-- ==== Sys2Proof/Decode.lean ====
section
/-! DEFINITION. The decoder of spec/30_encoding.md (R82 to R95), total on words, and the encoder of the same tables. -/

namespace Sys2Proof

/-- Why a word is no instruction (R91). Each becomes a fault of its own name when a RUN decodes the word. -/
inductive Reject where
  /-- R92, R93: the word is negative, or its value modulo 100 is no listed opcode. -/
  | illegalOpcode
  /-- R94, R95: a source mode digit of 2 to 9, or a reserved digit that is not 0. -/
  | illegalMode
deriving DecidableEq, Repr

/-- `digit(w, k) = (w div 10^k) mod 10` (R10). -/
def digit (w k : Nat) : Nat := w / 10 ^ k % 10

/-- The digits from position 5 up, reserved in every format (R82). -/
def highDigits (w : Nat) : Nat := w / 100000

/-- The mode a source parameter's digit selects (R83); no other digit is legal there (R94). -/
def sourceMode : Nat → Option Mode
  | 0 => some .position
  | 1 => some .immediate
  | _ => none

/-- Format SSD (R84): two source digits, a destination digit of any value. -/
def decodeSSD (mk : Mode → Mode → Nat → Instr) (w : Nat) : Except Reject Instr :=
  match sourceMode (digit w 2), sourceMode (digit w 3) with
  | some m1, some m2 => if highDigits w = 0 then .ok (mk m1 m2 (digit w 4)) else .error .illegalMode
  | _, _ => .error .illegalMode

/-- Format D (R84): a destination digit of any value; `m2`, `m3` and `hi` reserved. -/
def decodeD (mk : Nat → Instr) (w : Nat) : Except Reject Instr :=
  if digit w 3 = 0 ∧ digit w 4 = 0 ∧ highDigits w = 0 then .ok (mk (digit w 2)) else .error .illegalMode

/-- Format S (R84): one source digit; `m2`, `m3` and `hi` reserved. -/
def decodeS (mk : Mode → Instr) (w : Nat) : Except Reject Instr :=
  match sourceMode (digit w 2) with
  | some m1 => if digit w 3 = 0 ∧ digit w 4 = 0 ∧ highDigits w = 0 then .ok (mk m1) else .error .illegalMode
  | none => .error .illegalMode

/-- Format SS (R84): two source digits; `m3` and `hi` reserved. -/
def decodeSS (mk : Mode → Mode → Instr) (w : Nat) : Except Reject Instr :=
  match sourceMode (digit w 2), sourceMode (digit w 3) with
  | some m1, some m2 => if digit w 4 = 0 ∧ highDigits w = 0 then .ok (mk m1 m2) else .error .illegalMode
  | _, _ => .error .illegalMode

/-- Format Z (R84): every digit above the opcode reserved. -/
def decodeZ (i : Instr) (w : Nat) : Except Reject Instr :=
  if digit w 2 = 0 ∧ digit w 3 = 0 ∧ digit w 4 = 0 ∧ highDigits w = 0 then .ok i else .error .illegalMode

/-- `Decode` of a non-negative word (R91): the opcode first, then the digits of its format. -/
def decodeNat (w : Nat) : Except Reject Instr :=
  match w % 100 with
  | 1 => decodeSSD .add w
  | 2 => decodeSSD .mul w
  | 3 => decodeD .read w
  | 4 => decodeS .write w
  | 5 => decodeSS .jt w
  | 6 => decodeSS .jf w
  | 7 => decodeSSD .lt w
  | 8 => decodeSSD .eq w
  | 99 => decodeZ .halt w
  | _ => .error .illegalOpcode

/-- `Decode(w)` (R91): "total on words"; "It reads nothing but `w`". A negative word is illegal (R92). -/
def decode (w : Int) : Except Reject Instr :=
  if w < 0 then .error .illegalOpcode else decodeNat w.toNat

/-- The opcode of R86. -/
def Instr.opcode : Instr → Nat
  | .add _ _ _ => 1
  | .mul _ _ _ => 2
  | .read _ => 3
  | .write _ => 4
  | .jt _ _ => 5
  | .jf _ _ => 6
  | .lt _ _ _ => 7
  | .eq _ _ _ => 8
  | .halt => 99

/-- The number of words an instruction occupies (R85). -/
def Instr.length : Instr → Nat
  | .add _ _ _ => 4
  | .mul _ _ _ => 4
  | .read _ => 2
  | .write _ => 2
  | .jt _ _ => 3
  | .jf _ _ => 3
  | .lt _ _ _ => 4
  | .eq _ _ _ => 4
  | .halt => 1

/-- The digit that selects a mode (R83). -/
def Mode.digit : Mode → Nat
  | .position => 0
  | .immediate => 1

/-- The word whose decimal digits are `m3 m2 m1 o o` (R82). -/
def encodeDigits (m3 m2 m1 op : Nat) : Int := ((10000 * m3 + 1000 * m2 + 100 * m1 + op : Nat) : Int)

/-- The instruction word of an instruction, from the opcode map of R86. -/
def encode : Instr → Int
  | .add m1 m2 dst => encodeDigits dst m2.digit m1.digit 1
  | .mul m1 m2 dst => encodeDigits dst m2.digit m1.digit 2
  | .read dst => encodeDigits 0 0 dst 3
  | .write m1 => encodeDigits 0 0 m1.digit 4
  | .jt m1 m2 => encodeDigits 0 m2.digit m1.digit 5
  | .jf m1 m2 => encodeDigits 0 m2.digit m1.digit 6
  | .lt m1 m2 dst => encodeDigits dst m2.digit m1.digit 7
  | .eq m1 m2 dst => encodeDigits dst m2.digit m1.digit 8
  | .halt => encodeDigits 0 0 0 99

/-- The signed 64-bit word whose two's-complement bits are the low 64 bits of `bits` (R6 at the width of Config.width).
Only the host's numbering of table words needs it (notes/assumptions/10.md): no instruction sees the bits of a word (R52). -/
def wordOfBits (bits : Nat) : Int :=
  let b : Nat := bits % 2 ^ 64
  if b < 2 ^ 63 then (b : Int) else (b : Int) - ((2 ^ 64 : Nat) : Int)

/-- Word `k` of an instruction whose bits are numbered from the first word's least significant bit, 64 bits a word;
bits from `nbits` up are 0. -/
def tableWord (nbits w k : Nat) : Int := wordOfBits (w % 2 ^ nbits / 2 ^ (64 * k))

/-- What the decoder reads from an instruction whose bits are `w`: only its first word matters (R80, R91). -/
def decodeTableWord (nbits w : Nat) : Option Instr :=
  match decode (tableWord nbits w 0) with
  | .ok i => some i
  | .error _ => none

end Sys2Proof
end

> [What is needed] Where a line in the listing above includes the string "wordOfBits", copy that line.

> [Solution to this task]
def wordOfBits (bits : Nat) : Int :=
def tableWord (nbits w k : Nat) : Int := wordOfBits (w % 2 ^ nbits / 2 ^ (64 * k))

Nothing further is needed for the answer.